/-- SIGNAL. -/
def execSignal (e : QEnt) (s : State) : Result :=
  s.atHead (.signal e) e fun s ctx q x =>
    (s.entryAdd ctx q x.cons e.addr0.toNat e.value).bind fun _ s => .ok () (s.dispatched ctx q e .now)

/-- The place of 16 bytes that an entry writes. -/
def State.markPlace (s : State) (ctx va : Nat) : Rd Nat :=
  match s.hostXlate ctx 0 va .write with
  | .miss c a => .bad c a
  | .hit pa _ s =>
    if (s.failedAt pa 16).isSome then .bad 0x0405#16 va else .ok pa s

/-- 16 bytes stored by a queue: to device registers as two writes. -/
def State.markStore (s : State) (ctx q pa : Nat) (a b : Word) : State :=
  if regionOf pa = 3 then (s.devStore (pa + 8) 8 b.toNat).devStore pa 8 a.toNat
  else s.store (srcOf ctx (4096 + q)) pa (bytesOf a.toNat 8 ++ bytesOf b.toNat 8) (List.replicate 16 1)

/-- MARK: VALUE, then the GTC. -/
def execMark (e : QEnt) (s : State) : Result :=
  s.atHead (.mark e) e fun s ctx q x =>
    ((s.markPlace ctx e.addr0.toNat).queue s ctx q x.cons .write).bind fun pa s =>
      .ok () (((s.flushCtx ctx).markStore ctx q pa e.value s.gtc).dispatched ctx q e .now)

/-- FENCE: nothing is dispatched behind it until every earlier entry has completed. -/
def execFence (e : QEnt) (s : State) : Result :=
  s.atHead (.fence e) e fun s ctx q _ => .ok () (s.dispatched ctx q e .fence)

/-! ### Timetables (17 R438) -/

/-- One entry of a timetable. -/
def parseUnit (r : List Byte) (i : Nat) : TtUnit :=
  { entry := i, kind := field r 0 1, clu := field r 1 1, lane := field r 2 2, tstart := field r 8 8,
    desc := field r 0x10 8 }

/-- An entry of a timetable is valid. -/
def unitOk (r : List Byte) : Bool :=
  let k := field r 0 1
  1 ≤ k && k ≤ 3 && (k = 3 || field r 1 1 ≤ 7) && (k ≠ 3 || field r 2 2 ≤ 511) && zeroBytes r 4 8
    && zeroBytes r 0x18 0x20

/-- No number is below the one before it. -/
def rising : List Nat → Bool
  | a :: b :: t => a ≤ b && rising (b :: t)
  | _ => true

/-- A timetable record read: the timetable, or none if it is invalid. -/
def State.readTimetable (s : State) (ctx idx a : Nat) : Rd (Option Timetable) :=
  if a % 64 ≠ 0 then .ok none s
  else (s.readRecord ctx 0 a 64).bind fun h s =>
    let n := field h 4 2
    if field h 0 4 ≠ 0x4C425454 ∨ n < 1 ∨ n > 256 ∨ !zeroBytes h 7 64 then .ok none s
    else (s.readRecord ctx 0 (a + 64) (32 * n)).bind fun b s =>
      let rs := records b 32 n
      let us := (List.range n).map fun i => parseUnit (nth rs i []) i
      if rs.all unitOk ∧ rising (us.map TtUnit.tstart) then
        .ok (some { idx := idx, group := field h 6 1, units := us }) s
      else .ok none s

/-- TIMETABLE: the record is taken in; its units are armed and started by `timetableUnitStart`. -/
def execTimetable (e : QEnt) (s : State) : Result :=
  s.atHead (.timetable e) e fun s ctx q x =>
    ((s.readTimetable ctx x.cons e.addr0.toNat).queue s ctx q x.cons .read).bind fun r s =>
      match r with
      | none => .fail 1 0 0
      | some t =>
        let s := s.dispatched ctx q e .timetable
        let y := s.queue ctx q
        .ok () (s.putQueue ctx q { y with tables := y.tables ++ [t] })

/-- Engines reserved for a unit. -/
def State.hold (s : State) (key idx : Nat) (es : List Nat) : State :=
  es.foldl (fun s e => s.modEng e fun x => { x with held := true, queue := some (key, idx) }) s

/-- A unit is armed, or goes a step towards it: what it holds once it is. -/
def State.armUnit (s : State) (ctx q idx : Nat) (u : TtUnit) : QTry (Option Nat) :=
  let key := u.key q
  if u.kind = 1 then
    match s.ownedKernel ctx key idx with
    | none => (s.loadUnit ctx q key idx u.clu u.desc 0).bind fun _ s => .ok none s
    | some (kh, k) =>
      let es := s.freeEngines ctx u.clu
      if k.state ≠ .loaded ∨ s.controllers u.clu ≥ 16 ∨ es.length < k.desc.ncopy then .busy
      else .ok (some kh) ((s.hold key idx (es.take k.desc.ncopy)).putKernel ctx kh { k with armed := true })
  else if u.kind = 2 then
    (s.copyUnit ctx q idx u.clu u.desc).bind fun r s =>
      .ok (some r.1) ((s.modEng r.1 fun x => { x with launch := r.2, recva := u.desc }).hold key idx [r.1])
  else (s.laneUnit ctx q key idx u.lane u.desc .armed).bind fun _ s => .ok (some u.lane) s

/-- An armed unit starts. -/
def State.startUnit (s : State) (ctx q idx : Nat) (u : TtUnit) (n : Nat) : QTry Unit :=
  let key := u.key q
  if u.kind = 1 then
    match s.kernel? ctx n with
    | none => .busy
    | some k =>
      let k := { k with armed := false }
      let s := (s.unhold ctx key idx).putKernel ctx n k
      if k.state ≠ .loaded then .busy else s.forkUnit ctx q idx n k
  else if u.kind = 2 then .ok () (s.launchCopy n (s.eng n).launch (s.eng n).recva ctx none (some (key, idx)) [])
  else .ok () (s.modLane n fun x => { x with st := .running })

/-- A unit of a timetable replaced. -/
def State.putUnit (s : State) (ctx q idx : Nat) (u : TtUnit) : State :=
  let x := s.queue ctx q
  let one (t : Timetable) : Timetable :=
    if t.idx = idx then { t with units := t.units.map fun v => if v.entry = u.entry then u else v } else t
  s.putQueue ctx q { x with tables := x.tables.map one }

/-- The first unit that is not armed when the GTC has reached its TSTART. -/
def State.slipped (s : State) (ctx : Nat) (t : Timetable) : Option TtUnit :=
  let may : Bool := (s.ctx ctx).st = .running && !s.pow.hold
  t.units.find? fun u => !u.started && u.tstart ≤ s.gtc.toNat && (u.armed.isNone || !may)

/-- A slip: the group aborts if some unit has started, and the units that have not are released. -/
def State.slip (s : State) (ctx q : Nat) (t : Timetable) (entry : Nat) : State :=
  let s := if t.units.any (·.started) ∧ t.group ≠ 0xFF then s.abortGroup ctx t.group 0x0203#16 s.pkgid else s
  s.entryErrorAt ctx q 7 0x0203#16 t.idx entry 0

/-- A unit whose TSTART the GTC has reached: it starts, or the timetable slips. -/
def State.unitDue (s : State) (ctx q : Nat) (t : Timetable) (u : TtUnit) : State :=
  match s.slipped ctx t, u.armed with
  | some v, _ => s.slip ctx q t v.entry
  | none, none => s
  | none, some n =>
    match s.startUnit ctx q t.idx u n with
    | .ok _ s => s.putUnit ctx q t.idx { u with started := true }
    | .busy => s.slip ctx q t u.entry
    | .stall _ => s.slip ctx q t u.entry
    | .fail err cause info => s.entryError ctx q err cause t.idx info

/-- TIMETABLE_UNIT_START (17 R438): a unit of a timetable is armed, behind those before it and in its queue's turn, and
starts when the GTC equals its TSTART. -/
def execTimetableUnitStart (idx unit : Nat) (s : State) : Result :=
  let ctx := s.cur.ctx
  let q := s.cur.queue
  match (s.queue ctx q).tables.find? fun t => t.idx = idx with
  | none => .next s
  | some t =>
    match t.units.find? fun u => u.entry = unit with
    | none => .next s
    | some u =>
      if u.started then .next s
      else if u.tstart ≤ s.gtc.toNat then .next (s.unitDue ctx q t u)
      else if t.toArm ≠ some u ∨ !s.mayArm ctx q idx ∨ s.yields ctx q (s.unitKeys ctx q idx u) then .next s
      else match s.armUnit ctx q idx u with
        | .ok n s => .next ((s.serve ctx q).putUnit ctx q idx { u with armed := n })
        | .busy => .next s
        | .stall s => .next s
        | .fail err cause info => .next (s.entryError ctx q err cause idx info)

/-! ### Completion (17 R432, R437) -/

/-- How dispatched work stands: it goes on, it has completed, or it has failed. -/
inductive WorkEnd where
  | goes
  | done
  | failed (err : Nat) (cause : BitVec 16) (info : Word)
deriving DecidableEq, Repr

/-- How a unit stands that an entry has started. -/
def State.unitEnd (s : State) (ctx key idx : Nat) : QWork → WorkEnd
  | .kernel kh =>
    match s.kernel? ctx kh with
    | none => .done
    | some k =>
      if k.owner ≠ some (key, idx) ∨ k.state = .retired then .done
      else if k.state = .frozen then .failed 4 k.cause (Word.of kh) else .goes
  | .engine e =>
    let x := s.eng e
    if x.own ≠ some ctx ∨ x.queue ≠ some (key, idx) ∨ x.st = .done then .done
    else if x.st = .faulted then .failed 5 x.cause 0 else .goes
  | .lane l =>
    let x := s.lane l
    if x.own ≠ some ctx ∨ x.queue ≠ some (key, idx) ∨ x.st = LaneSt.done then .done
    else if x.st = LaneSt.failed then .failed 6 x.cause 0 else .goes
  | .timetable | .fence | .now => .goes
═══
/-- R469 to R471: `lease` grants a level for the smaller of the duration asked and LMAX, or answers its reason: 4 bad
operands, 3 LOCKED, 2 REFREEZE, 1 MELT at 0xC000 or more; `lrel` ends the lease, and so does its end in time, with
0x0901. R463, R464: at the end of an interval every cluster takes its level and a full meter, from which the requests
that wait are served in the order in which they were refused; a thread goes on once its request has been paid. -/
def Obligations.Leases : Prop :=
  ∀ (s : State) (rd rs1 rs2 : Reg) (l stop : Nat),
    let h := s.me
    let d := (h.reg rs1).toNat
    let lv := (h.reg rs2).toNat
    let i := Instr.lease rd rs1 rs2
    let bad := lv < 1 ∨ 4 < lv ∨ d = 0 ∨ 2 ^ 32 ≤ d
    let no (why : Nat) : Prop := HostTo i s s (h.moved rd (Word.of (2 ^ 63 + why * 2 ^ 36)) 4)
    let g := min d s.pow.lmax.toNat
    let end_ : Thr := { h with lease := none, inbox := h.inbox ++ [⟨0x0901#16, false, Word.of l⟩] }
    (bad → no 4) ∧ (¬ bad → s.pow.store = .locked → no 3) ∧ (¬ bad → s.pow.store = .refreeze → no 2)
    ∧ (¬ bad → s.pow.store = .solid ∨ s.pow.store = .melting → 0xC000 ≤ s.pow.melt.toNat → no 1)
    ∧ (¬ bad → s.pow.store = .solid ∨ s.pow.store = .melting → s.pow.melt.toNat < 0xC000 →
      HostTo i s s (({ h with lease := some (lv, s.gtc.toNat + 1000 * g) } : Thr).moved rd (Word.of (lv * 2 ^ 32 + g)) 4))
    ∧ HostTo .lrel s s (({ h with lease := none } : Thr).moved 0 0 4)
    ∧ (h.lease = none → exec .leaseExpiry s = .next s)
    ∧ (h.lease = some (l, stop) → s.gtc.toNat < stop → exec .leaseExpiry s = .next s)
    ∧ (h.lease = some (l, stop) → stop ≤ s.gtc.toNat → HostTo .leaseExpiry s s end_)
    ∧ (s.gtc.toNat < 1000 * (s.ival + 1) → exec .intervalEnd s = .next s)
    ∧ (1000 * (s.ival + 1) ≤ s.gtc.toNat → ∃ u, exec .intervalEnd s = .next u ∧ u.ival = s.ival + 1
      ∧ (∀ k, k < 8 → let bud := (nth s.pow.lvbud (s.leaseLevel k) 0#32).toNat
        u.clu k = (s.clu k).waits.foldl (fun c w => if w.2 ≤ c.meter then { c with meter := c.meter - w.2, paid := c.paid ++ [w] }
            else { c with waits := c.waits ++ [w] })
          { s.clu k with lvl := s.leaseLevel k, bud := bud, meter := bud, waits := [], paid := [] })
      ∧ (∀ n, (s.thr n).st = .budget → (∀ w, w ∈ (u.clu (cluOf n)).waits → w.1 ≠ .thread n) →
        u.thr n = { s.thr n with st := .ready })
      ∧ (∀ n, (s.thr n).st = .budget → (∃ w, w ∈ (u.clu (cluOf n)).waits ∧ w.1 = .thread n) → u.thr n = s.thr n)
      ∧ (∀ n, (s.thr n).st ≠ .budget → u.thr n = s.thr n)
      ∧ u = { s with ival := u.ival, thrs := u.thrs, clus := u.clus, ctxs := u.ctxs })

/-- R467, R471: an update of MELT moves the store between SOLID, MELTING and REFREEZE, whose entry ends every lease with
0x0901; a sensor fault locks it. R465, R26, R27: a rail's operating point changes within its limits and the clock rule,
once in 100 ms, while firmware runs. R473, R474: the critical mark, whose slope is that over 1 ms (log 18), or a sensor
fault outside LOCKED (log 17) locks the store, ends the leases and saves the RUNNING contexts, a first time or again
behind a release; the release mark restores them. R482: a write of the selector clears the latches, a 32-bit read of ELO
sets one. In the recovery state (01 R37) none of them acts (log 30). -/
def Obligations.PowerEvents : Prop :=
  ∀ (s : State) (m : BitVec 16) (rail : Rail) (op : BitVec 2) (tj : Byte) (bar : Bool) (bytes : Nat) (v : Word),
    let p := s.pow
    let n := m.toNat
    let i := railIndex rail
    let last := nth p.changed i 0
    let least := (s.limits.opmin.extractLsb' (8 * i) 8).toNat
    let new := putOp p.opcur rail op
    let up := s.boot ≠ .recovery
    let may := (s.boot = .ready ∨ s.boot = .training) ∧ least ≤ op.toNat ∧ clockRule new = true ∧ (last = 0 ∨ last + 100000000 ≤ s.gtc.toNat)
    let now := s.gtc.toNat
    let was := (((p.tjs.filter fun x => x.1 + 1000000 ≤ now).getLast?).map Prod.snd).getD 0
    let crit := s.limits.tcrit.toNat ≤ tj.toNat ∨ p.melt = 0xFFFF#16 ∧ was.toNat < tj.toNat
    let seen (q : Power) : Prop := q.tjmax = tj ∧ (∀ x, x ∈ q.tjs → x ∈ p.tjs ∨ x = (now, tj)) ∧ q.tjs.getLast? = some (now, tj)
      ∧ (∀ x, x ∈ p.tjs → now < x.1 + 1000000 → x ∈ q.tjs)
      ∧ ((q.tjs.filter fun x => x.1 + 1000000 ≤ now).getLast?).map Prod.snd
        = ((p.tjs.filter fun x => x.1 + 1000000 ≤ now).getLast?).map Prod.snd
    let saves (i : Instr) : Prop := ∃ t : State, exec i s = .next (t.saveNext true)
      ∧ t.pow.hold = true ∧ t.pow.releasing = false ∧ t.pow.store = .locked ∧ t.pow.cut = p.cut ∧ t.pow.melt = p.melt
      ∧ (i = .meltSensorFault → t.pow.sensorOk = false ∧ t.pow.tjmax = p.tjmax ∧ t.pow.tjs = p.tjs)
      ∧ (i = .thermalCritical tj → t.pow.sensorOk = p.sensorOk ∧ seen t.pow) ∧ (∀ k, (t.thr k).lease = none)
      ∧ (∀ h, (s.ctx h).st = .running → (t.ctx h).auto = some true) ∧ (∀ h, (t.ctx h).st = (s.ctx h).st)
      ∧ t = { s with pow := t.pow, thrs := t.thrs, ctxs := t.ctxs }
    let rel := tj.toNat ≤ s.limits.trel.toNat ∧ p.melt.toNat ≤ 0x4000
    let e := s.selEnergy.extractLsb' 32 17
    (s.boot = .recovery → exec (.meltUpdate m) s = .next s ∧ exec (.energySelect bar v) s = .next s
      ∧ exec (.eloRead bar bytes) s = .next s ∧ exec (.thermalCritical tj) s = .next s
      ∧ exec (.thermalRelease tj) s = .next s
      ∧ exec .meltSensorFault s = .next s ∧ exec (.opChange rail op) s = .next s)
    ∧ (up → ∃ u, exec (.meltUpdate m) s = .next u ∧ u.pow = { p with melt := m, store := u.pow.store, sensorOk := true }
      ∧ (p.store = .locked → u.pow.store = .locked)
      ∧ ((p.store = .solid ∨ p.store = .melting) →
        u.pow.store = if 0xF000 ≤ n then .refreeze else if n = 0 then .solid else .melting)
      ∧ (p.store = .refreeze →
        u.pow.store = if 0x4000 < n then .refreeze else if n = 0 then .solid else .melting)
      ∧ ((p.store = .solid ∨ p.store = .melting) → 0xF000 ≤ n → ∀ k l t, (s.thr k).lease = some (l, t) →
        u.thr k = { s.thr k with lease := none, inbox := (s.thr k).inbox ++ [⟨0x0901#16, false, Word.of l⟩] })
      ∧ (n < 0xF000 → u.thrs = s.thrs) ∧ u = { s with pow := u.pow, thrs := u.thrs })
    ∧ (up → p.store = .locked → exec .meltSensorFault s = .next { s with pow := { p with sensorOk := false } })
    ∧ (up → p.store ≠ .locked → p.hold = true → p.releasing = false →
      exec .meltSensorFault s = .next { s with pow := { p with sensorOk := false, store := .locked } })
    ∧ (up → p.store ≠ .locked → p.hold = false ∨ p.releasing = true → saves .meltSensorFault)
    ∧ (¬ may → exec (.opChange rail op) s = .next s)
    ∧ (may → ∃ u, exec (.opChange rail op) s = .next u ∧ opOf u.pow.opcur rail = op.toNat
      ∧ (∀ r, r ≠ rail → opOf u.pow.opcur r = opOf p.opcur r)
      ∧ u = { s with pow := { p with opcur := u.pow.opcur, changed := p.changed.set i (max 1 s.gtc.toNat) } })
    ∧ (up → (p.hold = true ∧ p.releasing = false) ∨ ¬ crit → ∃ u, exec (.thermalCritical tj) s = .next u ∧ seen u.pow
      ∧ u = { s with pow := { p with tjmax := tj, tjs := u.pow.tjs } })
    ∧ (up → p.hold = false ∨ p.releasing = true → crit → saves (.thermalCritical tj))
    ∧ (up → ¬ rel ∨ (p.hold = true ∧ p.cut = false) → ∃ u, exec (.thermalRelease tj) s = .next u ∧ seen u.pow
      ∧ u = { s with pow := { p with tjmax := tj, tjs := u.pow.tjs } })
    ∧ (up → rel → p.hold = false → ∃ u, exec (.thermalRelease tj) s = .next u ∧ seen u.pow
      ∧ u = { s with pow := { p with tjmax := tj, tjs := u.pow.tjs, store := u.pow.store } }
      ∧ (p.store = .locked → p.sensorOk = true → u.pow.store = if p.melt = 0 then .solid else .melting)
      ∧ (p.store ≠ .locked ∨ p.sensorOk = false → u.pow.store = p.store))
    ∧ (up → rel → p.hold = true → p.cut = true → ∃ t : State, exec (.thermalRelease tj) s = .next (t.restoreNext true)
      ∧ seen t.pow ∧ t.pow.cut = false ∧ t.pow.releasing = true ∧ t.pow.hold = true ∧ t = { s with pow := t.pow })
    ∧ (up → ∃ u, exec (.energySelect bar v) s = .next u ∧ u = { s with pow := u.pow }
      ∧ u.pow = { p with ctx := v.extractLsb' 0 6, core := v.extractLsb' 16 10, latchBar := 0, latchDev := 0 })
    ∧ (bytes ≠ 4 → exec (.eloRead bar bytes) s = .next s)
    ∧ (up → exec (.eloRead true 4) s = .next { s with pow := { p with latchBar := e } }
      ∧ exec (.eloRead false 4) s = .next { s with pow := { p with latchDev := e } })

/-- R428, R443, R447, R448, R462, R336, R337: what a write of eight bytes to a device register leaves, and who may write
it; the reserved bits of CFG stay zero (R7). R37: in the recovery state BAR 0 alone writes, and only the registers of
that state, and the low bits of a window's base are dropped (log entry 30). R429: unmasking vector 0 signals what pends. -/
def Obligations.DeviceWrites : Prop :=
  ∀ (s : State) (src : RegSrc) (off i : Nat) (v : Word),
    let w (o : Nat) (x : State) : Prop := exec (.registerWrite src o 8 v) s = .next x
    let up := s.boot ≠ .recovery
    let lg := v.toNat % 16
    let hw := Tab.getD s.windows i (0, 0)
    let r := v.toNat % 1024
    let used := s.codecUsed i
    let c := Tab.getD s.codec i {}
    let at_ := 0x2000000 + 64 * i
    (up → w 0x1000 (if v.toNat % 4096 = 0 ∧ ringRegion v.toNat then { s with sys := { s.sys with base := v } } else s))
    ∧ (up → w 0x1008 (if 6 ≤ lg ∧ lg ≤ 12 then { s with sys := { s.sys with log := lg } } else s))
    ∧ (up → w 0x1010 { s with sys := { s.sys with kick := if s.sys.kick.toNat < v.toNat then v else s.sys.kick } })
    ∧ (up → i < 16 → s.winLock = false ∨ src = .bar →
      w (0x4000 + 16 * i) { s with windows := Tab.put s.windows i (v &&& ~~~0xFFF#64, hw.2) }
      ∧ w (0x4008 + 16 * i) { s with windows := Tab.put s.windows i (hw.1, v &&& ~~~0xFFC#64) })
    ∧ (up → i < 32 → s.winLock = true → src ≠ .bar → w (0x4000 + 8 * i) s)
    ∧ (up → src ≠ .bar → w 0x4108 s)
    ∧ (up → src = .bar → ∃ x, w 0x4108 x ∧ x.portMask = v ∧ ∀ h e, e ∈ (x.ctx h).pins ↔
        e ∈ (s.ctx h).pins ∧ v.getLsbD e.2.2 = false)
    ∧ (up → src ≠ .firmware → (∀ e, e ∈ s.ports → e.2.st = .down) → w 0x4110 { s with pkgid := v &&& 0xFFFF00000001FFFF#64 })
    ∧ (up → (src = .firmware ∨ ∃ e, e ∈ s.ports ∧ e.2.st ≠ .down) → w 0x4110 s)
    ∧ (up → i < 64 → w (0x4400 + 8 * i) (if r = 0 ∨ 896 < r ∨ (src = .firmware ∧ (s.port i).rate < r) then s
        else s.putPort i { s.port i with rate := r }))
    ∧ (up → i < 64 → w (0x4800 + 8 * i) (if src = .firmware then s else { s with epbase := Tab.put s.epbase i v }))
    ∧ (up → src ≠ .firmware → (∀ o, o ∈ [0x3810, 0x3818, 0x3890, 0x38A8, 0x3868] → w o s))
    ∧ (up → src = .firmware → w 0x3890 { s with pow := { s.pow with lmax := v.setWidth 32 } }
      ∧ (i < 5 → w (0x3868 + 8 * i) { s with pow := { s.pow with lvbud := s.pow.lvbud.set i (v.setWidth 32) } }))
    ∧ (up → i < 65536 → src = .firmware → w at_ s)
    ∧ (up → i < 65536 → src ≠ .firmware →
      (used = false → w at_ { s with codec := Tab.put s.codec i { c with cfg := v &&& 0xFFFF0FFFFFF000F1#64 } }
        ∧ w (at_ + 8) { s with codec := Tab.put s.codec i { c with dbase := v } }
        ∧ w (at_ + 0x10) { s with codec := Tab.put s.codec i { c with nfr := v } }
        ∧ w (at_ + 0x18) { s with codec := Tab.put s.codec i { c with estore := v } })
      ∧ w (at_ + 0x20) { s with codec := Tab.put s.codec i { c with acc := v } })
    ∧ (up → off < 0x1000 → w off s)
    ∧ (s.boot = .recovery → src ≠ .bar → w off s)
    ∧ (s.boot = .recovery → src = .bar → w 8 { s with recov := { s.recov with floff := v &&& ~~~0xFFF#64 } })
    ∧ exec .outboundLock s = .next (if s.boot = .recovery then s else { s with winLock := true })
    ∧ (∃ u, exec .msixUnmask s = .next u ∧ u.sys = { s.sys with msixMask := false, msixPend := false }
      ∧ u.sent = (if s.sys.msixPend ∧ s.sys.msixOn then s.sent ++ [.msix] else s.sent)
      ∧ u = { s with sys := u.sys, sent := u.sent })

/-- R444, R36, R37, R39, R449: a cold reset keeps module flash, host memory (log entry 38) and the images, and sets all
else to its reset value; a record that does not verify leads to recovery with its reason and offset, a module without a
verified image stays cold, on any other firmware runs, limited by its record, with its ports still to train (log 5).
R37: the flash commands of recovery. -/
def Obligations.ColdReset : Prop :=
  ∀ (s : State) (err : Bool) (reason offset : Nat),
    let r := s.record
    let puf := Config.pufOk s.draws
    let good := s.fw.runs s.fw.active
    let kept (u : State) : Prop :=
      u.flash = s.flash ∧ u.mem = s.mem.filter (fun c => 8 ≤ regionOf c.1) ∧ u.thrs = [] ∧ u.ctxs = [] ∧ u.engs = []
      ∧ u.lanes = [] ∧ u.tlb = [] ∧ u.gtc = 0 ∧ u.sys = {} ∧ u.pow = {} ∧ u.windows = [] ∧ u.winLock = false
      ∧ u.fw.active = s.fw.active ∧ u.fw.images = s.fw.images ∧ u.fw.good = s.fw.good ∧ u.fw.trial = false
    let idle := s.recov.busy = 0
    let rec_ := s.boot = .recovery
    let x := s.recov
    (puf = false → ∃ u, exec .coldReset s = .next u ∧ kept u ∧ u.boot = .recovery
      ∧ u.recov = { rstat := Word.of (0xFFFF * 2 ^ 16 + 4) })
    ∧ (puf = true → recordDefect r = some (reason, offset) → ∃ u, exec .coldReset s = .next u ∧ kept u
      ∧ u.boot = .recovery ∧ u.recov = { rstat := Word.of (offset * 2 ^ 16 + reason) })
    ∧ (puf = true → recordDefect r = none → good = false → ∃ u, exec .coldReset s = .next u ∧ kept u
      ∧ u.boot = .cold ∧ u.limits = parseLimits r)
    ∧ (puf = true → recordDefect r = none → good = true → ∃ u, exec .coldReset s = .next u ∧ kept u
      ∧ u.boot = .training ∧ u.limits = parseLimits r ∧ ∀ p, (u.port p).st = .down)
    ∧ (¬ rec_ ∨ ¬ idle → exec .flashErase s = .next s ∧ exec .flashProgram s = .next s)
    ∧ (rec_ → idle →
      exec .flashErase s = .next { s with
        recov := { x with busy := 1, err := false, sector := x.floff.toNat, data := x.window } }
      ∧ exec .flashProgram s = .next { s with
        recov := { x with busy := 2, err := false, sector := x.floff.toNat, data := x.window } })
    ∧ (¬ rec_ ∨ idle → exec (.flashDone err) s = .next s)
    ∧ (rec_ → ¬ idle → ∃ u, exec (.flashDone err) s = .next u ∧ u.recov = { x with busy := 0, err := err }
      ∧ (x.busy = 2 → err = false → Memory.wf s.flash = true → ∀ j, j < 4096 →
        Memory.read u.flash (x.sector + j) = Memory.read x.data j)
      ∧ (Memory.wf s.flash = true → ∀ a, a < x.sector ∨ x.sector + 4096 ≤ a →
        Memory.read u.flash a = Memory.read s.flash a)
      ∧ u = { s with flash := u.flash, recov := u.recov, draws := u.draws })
═══
→ **Task brief**
Of all the entries above, retype exactly the lines from the line with "r 0x18 0x20" to the line with "if field h 0", both included, and no others.

→ **Answer for the task**
    && zeroBytes r 0x18 0x20

/-- No number is below the one before it. -/
def rising : List Nat → Bool
  | a :: b :: t => a ≤ b && rising (b :: t)
  | _ => true

/-- A timetable record read: the timetable, or none if it is invalid. -/
def State.readTimetable (s : State) (ctx idx a : Nat) : Rd (Option Timetable) :=
  if a % 64 ≠ 0 then .ok none s
  else (s.readRecord ctx 0 a 64).bind fun h s =>
    let n := field h 4 2
    if field h 0 4 ≠ 0x4C425454 ∨ n < 1 ∨ n > 256 ∨ !zeroBytes h 7 64 then .ok none s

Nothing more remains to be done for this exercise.